デンソー九州は、エアコンユニットやエンジンクーリングモジュール、インタークーラーなど車載用熱交換器を製造している。このほど、量産用の新設ラインにおける外観検査にAI(人工知能)システムを導入した。熟練の検査員同様に微細な傷や材料混入を検出できる精度を持ち、検査業務の自動化と歩留まりの向上、ラインの立ち上げ期間の短縮などを図るのが目的だ。
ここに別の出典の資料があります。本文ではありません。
-- ==== Sys2Proof/Laws/Input.lean ====
section
/-! SUPPORT. The two passes over the input: the counting loop of FC_COUNT and the encoding loop of ENC_BODY
(41 R142 to R145, 45 R203, R204). -/
namespace Sys2Proof.Machine

/-- A range is read completely, or up to a first missing byte. -/
theorem Memory.holds_or_missing (m : Memory) (a n : Nat) :
    (∃ bs, bs.length = n ∧ m.holds a bs) ∨ (∃ bs, bs.length < n ∧ m.holds a bs ∧ m.read (a + bs.length) = none) := by
  induction n with
  | zero => exact .inl ⟨[], rfl, Memory.holds_nil m a⟩
  | succ n ih =>
    rcases ih with ⟨bs, hl, hh⟩ | ⟨bs, hl, hh, hm⟩
    · cases hr : m.read (a + bs.length) with
      | none => exact .inr ⟨bs, by omega, hh, hr⟩
      | some b =>
        refine .inl ⟨bs ++ [b], by simp [hl], Memory.holds_append.2 ⟨hh, ?_⟩⟩
        exact Memory.holds_cons.2 ⟨hr, Memory.holds_nil m _⟩
    · exact .inr ⟨bs, by omega, hh, hm⟩

/-! ### Counting -/

/-- The table after counting the bytes `bs` into `freq` (41 R142). -/
def countInto (freq : Freq) (bs : List Byte) : Freq := bs.foldl bump freq

theorem freqAt_countInto (freq : Freq) (bs : List Byte) (x : Byte) :
    freqAt (countInto freq bs) x = freqAt freq x + BitVec.ofNat 64 (bs.count x) := by
  induction bs generalizing freq with
  | nil => simp [countInto]
  | cons b bs ih =>
    have : countInto freq (b :: bs) = countInto (bump freq b) bs := rfl
    rw [this, ih, bump, freqAt_freqSet, List.count_cons]
    by_cases h : b = x
    · subst h
      simp only [if_pos, beq_self_eq_true]
      rw [word_add_succ]
    · have h' : ¬ x = b := fun e => h e.symm
      simp [h, h']

/-- Counting the bytes it can read (41 R142). -/
theorem countLoop_holds {bs : List Byte} : ∀ {i n : Nat} {s : State}, s.inBuf.holds i bs →
    countLoop (bs.length + n) i s = countLoop n (i + bs.length)
      { s with inPtr := if bs = [] then s.inPtr else BitVec.ofNat 64 (i + bs.length), freq := countInto s.freq bs } := by
  induction bs with
  | nil => intro i n s _; simp [countInto]
  | cons b bs ih =>
    intro i n s h
    obtain ⟨h0, h1⟩ := Memory.holds_cons.1 h
    have e : (b :: bs).length + n = (bs.length + n) + 1 := by simp; omega
    rw [e, countLoop, readByte_of_read h0, lift_ok, ok_bind,
      ih (s := { s with inPtr := BitVec.ofNat 64 (i + 1), freq := bump s.freq b }) h1]
    have e2 : i + (b :: bs).length = i + 1 + bs.length := by simp; omega
    rw [e2, if_neg (List.cons_ne_nil b bs)]
    congr 1
    by_cases hb : bs = []
    · subst hb; rfl
    · rw [if_neg hb]; rfl

theorem countLoop_ok {bs : List Byte} {i : Nat} {s : State} (h : s.inBuf.holds i bs) :
    countLoop bs.length i s =
      .ok { s with inPtr := if bs = [] then s.inPtr else BitVec.ofNat 64 (i + bs.length), freq := countInto s.freq bs } := by
  have := countLoop_holds (n := 0) h
  rwa [Nat.add_zero] at this

theorem countLoop_fault {bs : List Byte} {i n : Nat} {s : State} (h : s.inBuf.holds i bs) (hn : bs.length < n)
    (hm : s.inBuf.read (i + bs.length) = none) :
    countLoop n i s =
      .error (.fault (if i + bs.length < Config.inCap then .inBufUnwritten else .inBufOutside)) := by
  have e : n = bs.length + ((n - bs.length - 1) + 1) := by omega
  rw [e, countLoop_holds h, countLoop, readByte_none hm, lift_error, error_bind]

/-- The whole table: what counting leaves counts the bytes exactly when it starts from zero (41 R145). -/
theorem toNat_countInto {bs : List Byte} (h : bs.length < 2 ^ 64) (x : Byte) :
    (freqAt (countInto (Vector.replicate 256 0) bs) x).toNat = bs.count x := by
  rw [freqAt_countInto, freqAt_replicate, zero_add, BitVec.toNat_ofNat]
  exact Nat.mod_eq_of_lt (lt_of_le_of_lt List.count_le_length h)

/-! ### Encoding -/

/-- The state after the bits of the bytes `bs`, read from address `i`, are written (45 R203). -/
def encoded (bs : List Byte) (i : Nat) (s : State) : State :=
  { bwPutBits (bodyBits s.ct bs) s with inPtr := if bs = [] then s.inPtr else BitVec.ofNat 64 (i + bs.length) }

theorem encoded_ct (bs : List Byte) (i : Nat) (s : State) : (encoded bs i s).ct = s.ct := by
  unfold encoded; rw [bwPutBits_frame]

theorem encoded_inBuf (bs : List Byte) (i : Nat) (s : State) : (encoded bs i s).inBuf = s.inBuf := by
  unfold encoded; rw [bwPutBits_frame]

theorem bwPutBits_inPtr (w : List Bool) (p : Word) (s : State) :
    bwPutBits w { s with inPtr := p } = { bwPutBits w s with inPtr := p } := by
  induction w generalizing s with
  | nil => rfl
  | cons v w ih =>
    have h (s : State) : bwPutBits (v :: w) s = bwPutBits w (bwPutBit v s) := rfl
    have h2 : bwPutBit v { s with inPtr := p } = { bwPutBit v s with inPtr := p } := by
      by_cases h7 : s.nbits = 7
      · rw [bwPutBit_full v h7, bwPutBit_full v (by exact h7)]
      · rw [(bwPutBit_more v h7).1, (bwPutBit_more v (by exact h7)).1]
    rw [h, h, h2, ih]

/-- Encoding the bytes it can read and that have a code (45 R203). -/
theorem bodyLoop_holds {bs : List Byte} : ∀ {i n : Nat} {s : State}, s.inBuf.holds i bs →
    (∀ b ∈ bs, (codeAt s.ct.code b).len ≠ 0) →
    bodyLoop (bs.length + n) i s = bodyLoop n (i + bs.length) (encoded bs i s) := by
  induction bs with
  | nil => intro i n s _ _; simp [encoded, bodyBits, bwPutBits]
  | cons b bs ih =>
    intro i n s h hc
    obtain ⟨h0, h1⟩ := Memory.holds_cons.1 h
    have e : (b :: bs).length + n = (bs.length + n) + 1 := by simp; omega
    have hb : ¬ (codeAt s.ct.code b).len = 0 := hc b List.mem_cons_self
    have hstep : bodyLoop ((bs.length + n) + 1) i s = bodyLoop (bs.length + n) (i + 1)
        { bwPutBits (codeAt s.ct.code b).toBits { s with inPtr := BitVec.ofNat 64 i } with
          inPtr := BitVec.ofNat 64 (i + 1) } := by
      rw [bodyLoop]
      simp only [readByte_of_read h0, lift_ok, ok_bind, if_neg hb, bwPutCode]
    set s1 : State := { bwPutBits (codeAt s.ct.code b).toBits { s with inPtr := BitVec.ofNat 64 i } with
          inPtr := BitVec.ofNat 64 (i + 1) } with hs1
    have hct : s1.ct = s.ct := by rw [hs1, bwPutBits_frame]
    have him : s1.inBuf = s.inBuf := by rw [hs1, bwPutBits_frame]
    rw [e, hstep, ih (i := i + 1) (n := n) (by rw [him]; exact h1)
      (fun x hx => by rw [hct]; exact hc x (List.mem_cons_of_mem _ hx))]
    have e2 : i + (b :: bs).length = i + 1 + bs.length := by simp; omega
    rw [e2]
    congr 1
    unfold encoded
    have e3 : bodyBits s.ct (b :: bs) = (codeAt s.ct.code b).toBits ++ bodyBits s.ct bs := rfl
    have e4 : s1 = { bwPutBits (codeAt s.ct.code b).toBits s with inPtr := BitVec.ofNat 64 (i + 1) } := by
      rw [hs1, bwPutBits_inPtr]
    have e5 : (if bs = [] then s1.inPtr else BitVec.ofNat 64 (i + 1 + bs.length)) =
        BitVec.ofNat 64 (i + 1 + bs.length) := by
      split
      · rename_i h; subst h; rw [e4]; rfl
      · rfl
    rw [hct, if_neg (List.cons_ne_nil b bs), e5, e3, bwPutBits_append, e2, e4, bwPutBits_inPtr]

theorem bodyLoop_ok {bs : List Byte} {i : Nat} {s : State} (h : s.inBuf.holds i bs)
    (hc : ∀ b ∈ bs, (codeAt s.ct.code b).len ≠ 0) : bodyLoop bs.length i s = .ok (encoded bs i s) := by
  have := bodyLoop_holds (n := 0) h hc
  rwa [Nat.add_zero] at this

/-- The first byte without a code raises InvariantViolation (45 R203, R204). -/
theorem bodyLoop_absent {bs : List Byte} {b : Byte} {i n : Nat} {s : State} (h : s.inBuf.holds i (bs ++ [b]))
    (hn : bs.length < n) (hc : ∀ x ∈ bs, (codeAt s.ct.code x).len ≠ 0) (hb : (codeAt s.ct.code b).len = 0) :
    bodyLoop n i s = .error (.raised (raiseState .invariantViolation 1
      { bwPutBits (bodyBits s.ct bs) s with inPtr := BitVec.ofNat 64 (i + bs.length) })) := by
  obtain ⟨h0, h1⟩ := Memory.holds_append.1 h
  obtain ⟨h2, -⟩ := Memory.holds_cons.1 h1
  have e : n = bs.length + ((n - bs.length - 1) + 1) := by omega
  have hr : readByte (encoded bs i s).inBuf (i + bs.length) = .ok b := by
    rw [encoded_inBuf]; exact readByte_of_read h2
  have hb' : (codeAt (encoded bs i s).ct.code b).len = 0 := by rw [encoded_ct]; exact hb
  rw [e, bodyLoop_holds h0 hc, bodyLoop]
  simp only [hr, lift_ok, ok_bind, if_pos hb', raise_eq]
  rfl

theorem bodyLoop_fault {bs : List Byte} {i n : Nat} {s : State} (h : s.inBuf.holds i bs) (hn : bs.length < n)
    (hc : ∀ x ∈ bs, (codeAt s.ct.code x).len ≠ 0) (hm : s.inBuf.read (i + bs.length) = none) :
    bodyLoop n i s =
      .error (.fault (if i + bs.length < Config.inCap then .inBufUnwritten else .inBufOutside)) := by
  have e : n = bs.length + ((n - bs.length - 1) + 1) := by omega
  rw [e, bodyLoop_holds h hc, bodyLoop]
  simp only [encoded_inBuf, readByte_none hm, lift_error, error_bind]

/-- Bytes all of which have a code, or up to a first one that has none. -/
theorem all_coded_or_absent (c : CodeTable) (bs : List Byte) :
    (∀ b ∈ bs, (codeAt c.code b).len ≠ 0) ∨
      ∃ bs1 b bs2, bs = bs1 ++ b :: bs2 ∧ (∀ x ∈ bs1, (codeAt c.code x).len ≠ 0) ∧ (codeAt c.code b).len = 0 := by
  induction bs with
  | nil => exact .inl (by simp)
  | cons b bs ih =>
    by_cases hb : (codeAt c.code b).len = 0
    · exact .inr ⟨[], b, bs, rfl, by simp, hb⟩
    · rcases ih with h | ⟨bs1, x, bs2, rfl, h1, h2⟩
      · exact .inl (List.forall_mem_cons.2 ⟨hb, h⟩)
      · exact .inr ⟨b :: bs1, x, bs2, rfl, List.forall_mem_cons.2 ⟨hb, h1⟩, h2⟩

/-- Everything the encoding loop can do (45 R203): every byte's code is written, or a first byte without a code raises
InvariantViolation, or a first byte that nobody wrote is a fault. -/
theorem bodyLoop_cases (n i : Nat) (s : State) :
    (∃ bs, bs.length = n ∧ s.inBuf.holds i bs ∧ (∀ b ∈ bs, (codeAt s.ct.code b).len ≠ 0) ∧
        bodyLoop n i s = .ok (encoded bs i s)) ∨
      (∃ bs b, bs.length < n ∧ s.inBuf.holds i (bs ++ [b]) ∧ (∀ x ∈ bs, (codeAt s.ct.code x).len ≠ 0) ∧
        (codeAt s.ct.code b).len = 0 ∧
        bodyLoop n i s = .error (.raised (raiseState .invariantViolation 1
          { bwPutBits (bodyBits s.ct bs) s with inPtr := BitVec.ofNat 64 (i + bs.length) }))) ∨
      ∃ f, bodyLoop n i s = .error (.fault f) := by
  have key : ∀ bs : List Byte, bs.length ≤ n → s.inBuf.holds i bs →
      (∀ b ∈ bs, (codeAt s.ct.code b).len ≠ 0) ∨
      (∃ bs b, bs.length < n ∧ s.inBuf.holds i (bs ++ [b]) ∧ (∀ x ∈ bs, (codeAt s.ct.code x).len ≠ 0) ∧
        (codeAt s.ct.code b).len = 0 ∧
        bodyLoop n i s = .error (.raised (raiseState .invariantViolation 1
          { bwPutBits (bodyBits s.ct bs) s with inPtr := BitVec.ofNat 64 (i + bs.length) }))) := by
    intro bs hl hh
    rcases all_coded_or_absent s.ct bs with h | ⟨bs1, b, bs2, rfl, h1, h2⟩
    · exact .inl h
    · have hh' : s.inBuf.holds i (bs1 ++ [b]) := by
        have : bs1 ++ b :: bs2 = (bs1 ++ [b]) ++ bs2 := by simp
        rw [this] at hh
        exact (Memory.holds_append.1 hh).1
      have hn : bs1.length < n := by simp at hl; omega
      exact .inr ⟨bs1, b, hn, hh', h1, h2, bodyLoop_absent hh' hn h1 h2⟩
  rcases Memory.holds_or_missing s.inBuf i n with ⟨bs, hl, hh⟩ | ⟨bs, hl, hh, hm⟩
  · rcases key bs (le_of_eq hl) hh with h | h
    · exact .inl ⟨bs, hl, hh, h, by rw [← hl]; exact bodyLoop_ok hh h⟩
    · exact .inr (.inl h)
  · rcases key bs (le_of_lt hl) hh with h | h
    · exact .inr (.inr ⟨_, bodyLoop_fault hh hl h hm⟩)
    · exact .inr (.inl h)

/-- Everything the counting loop can do (41 R142): it counts, or a first byte that nobody wrote is a fault. -/
theorem countLoop_cases (n i : Nat) (s : State) :
    (∃ bs, bs.length = n ∧ s.inBuf.holds i bs ∧ countLoop n i s =
        .ok { s with inPtr := if bs = [] then s.inPtr else BitVec.ofNat 64 (i + bs.length)
                     freq := countInto s.freq bs }) ∨
      ∃ f, countLoop n i s = .error (.fault f) := by
  rcases Memory.holds_or_missing s.inBuf i n with ⟨bs, hl, hh⟩ | ⟨bs, hl, hh, hm⟩
  · exact .inl ⟨bs, hl, hh, by rw [← hl]; exact countLoop_ok hh⟩
  · exact .inr ⟨_, countLoop_fault hh hl hm⟩

end Sys2Proof.Machine
end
量産ラインへの実装にあたっては、外観の撮像条件やタクトタイム(生産サイクルの時間)、歩留まり目標などに合わせて推論条件を変更できるようにすることで、撮像条件の違いや製品種別による調整を容易にした。新設ライン立ち上げ時のデータ収集・検証作業を短縮でき、早期に量産体制に移行できるとしている。
外観検査用AI技術は、九州工業大学 德永 旭将 研究室と共同で開発した。ディープラーニングを中核とした推論エンジンを持ち、熱交換器の良品・不良品の画像群を学習データに、画像上で不良の有無を「点」で指定すれば学習できるようにした。ラベリングによる学習では約500時間を要していた学習を約60時間で完了できたという。2021年から共同研究を始め、国内特許を出願済みである。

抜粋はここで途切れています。